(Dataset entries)
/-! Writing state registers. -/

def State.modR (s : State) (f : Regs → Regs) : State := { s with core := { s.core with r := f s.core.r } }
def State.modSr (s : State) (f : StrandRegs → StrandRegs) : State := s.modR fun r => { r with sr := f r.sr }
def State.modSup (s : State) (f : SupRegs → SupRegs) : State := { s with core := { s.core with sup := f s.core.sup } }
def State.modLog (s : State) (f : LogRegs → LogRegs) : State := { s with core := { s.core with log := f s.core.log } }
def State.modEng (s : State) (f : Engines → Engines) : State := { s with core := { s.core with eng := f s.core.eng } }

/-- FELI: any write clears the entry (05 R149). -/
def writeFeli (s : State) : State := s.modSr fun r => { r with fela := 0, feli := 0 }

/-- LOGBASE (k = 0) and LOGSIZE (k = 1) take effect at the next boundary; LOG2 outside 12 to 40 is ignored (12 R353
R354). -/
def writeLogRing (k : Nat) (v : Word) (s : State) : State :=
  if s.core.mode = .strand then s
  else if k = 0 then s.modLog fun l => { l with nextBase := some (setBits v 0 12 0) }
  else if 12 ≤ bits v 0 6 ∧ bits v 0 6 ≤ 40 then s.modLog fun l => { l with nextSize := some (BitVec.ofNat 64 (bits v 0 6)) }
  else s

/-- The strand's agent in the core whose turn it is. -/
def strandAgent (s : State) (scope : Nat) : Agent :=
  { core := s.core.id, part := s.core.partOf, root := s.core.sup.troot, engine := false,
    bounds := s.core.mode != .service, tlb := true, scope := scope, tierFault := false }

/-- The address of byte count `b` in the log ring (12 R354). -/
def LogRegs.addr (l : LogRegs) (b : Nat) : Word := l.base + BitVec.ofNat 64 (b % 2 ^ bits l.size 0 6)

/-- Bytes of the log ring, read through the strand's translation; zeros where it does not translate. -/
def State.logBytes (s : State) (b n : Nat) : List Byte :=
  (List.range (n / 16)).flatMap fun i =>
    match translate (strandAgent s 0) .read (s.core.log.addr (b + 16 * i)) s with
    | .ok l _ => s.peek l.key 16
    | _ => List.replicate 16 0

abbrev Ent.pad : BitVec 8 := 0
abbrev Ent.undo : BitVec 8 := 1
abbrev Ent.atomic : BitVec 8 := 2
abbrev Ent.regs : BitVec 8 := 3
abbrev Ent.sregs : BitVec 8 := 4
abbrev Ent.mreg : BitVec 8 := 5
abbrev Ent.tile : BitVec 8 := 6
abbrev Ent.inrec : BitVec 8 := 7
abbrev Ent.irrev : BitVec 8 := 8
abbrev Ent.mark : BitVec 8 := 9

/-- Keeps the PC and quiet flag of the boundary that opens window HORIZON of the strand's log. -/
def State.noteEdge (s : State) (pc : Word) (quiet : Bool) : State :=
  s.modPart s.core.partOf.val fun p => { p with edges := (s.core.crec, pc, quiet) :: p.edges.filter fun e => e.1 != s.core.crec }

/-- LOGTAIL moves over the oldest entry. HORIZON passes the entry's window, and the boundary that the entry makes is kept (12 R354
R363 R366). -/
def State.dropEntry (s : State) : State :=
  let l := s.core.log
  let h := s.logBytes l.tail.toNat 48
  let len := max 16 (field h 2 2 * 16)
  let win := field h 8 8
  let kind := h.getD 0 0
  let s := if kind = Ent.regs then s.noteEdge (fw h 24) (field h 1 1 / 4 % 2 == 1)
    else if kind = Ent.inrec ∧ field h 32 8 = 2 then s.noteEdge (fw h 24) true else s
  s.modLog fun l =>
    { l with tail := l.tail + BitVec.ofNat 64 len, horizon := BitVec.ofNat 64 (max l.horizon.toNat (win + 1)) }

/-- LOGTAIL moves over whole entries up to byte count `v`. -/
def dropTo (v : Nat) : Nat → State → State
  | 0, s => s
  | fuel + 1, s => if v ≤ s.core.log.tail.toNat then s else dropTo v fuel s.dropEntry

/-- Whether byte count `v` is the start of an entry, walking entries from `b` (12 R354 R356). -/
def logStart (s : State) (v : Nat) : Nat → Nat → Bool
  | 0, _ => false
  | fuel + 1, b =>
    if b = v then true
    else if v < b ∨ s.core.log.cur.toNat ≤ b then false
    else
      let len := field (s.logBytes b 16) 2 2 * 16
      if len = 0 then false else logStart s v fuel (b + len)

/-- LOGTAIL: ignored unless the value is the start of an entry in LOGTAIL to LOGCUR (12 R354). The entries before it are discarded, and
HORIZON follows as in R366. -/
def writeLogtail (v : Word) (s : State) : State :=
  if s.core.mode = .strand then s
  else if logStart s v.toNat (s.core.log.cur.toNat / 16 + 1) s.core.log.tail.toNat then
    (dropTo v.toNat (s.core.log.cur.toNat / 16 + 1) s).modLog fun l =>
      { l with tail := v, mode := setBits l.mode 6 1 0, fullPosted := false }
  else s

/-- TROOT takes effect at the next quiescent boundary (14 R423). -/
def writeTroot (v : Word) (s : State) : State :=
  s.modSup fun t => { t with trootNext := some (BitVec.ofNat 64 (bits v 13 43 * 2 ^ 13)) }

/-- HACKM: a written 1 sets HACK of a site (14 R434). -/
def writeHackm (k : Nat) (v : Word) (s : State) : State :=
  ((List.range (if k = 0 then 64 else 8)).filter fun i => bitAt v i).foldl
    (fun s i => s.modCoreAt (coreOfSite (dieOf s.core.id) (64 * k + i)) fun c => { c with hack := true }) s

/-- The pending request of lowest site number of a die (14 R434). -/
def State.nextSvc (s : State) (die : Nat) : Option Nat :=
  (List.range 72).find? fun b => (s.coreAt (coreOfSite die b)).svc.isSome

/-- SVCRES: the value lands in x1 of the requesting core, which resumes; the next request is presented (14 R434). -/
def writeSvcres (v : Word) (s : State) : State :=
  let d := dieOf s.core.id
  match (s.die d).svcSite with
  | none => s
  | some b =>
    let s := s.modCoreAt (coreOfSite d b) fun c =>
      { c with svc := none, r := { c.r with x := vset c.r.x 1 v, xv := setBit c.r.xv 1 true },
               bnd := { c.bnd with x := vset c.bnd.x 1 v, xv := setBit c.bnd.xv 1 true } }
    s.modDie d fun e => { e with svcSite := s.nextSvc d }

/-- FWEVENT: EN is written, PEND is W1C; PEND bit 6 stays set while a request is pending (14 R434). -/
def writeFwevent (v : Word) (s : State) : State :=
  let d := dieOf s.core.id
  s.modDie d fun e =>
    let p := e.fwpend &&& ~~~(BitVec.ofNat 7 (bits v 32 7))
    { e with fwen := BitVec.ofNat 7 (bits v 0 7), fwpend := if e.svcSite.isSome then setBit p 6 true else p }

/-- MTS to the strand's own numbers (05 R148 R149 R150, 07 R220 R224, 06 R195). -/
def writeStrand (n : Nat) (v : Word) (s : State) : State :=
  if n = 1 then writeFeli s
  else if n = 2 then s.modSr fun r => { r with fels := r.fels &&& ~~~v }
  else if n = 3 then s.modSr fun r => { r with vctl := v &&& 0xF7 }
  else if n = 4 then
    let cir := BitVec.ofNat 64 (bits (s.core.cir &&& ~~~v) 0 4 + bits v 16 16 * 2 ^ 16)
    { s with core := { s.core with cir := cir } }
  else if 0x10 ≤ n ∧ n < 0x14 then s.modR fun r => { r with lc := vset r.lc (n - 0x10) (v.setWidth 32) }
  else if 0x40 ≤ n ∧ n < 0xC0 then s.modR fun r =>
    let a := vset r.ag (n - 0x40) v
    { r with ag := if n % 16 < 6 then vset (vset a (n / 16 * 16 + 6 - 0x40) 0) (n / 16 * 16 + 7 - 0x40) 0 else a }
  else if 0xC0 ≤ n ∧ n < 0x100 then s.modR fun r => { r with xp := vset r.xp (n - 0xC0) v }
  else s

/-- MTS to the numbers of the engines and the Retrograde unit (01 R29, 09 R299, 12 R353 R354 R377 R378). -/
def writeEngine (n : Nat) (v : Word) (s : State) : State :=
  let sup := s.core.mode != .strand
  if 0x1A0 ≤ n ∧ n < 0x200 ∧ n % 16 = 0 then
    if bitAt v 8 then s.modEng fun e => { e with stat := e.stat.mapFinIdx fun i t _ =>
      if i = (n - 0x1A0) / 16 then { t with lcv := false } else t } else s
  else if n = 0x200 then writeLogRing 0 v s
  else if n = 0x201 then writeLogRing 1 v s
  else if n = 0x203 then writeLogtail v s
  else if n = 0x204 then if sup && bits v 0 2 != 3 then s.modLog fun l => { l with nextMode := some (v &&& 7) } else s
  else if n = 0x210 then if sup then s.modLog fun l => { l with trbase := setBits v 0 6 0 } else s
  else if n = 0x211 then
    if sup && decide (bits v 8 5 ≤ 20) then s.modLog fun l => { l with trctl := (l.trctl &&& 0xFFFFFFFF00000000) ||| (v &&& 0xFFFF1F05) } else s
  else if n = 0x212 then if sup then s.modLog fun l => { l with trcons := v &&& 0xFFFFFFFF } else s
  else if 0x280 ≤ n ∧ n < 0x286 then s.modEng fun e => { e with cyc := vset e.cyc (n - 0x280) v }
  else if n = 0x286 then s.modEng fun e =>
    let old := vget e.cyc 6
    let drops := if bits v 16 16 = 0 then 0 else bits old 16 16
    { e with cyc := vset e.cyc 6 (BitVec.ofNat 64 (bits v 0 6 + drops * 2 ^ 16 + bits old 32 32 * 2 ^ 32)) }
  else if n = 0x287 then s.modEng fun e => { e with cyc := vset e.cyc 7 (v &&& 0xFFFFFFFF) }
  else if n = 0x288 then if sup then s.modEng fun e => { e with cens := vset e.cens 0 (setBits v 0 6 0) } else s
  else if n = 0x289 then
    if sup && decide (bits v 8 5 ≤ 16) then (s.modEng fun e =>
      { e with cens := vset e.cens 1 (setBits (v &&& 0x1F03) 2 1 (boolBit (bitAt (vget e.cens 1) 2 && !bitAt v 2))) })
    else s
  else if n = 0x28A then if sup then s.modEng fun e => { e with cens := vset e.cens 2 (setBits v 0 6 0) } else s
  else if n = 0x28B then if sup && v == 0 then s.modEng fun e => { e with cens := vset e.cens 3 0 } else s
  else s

→ ASSIGNMENT: Transcribe each line of the data above, unaltered, from the one where "0, _ => false" appears to the one where "s.modSup fun t" appears, inclusive of both.

→ RESPONSE:
  | 0, _ => false
  | fuel + 1, b =>
    if b = v then true
    else if v < b ∨ s.core.log.cur.toNat ≤ b then false
    else
      let len := field (s.logBytes b 16) 2 2 * 16
      if len = 0 then false else logStart s v fuel (b + len)

/-- LOGTAIL: ignored unless the value is the start of an entry in LOGTAIL to LOGCUR (12 R354). The entries before it are discarded, and
HORIZON follows as in R366. -/
def writeLogtail (v : Word) (s : State) : State :=
  if s.core.mode = .strand then s
  else if logStart s v.toNat (s.core.log.cur.toNat / 16 + 1) s.core.log.tail.toNat then
    (dropTo v.toNat (s.core.log.cur.toNat / 16 + 1) s).modLog fun l =>
      { l with tail := v, mode := setBits l.mode 6 1 0, fullPosted := false }
  else s

/-- TROOT takes effect at the next quiescent boundary (14 R423). -/
def writeTroot (v : Word) (s : State) : State :=
  s.modSup fun t => { t with trootNext := some (BitVec.ofNat 64 (bits v 13 43 * 2 ^ 13)) }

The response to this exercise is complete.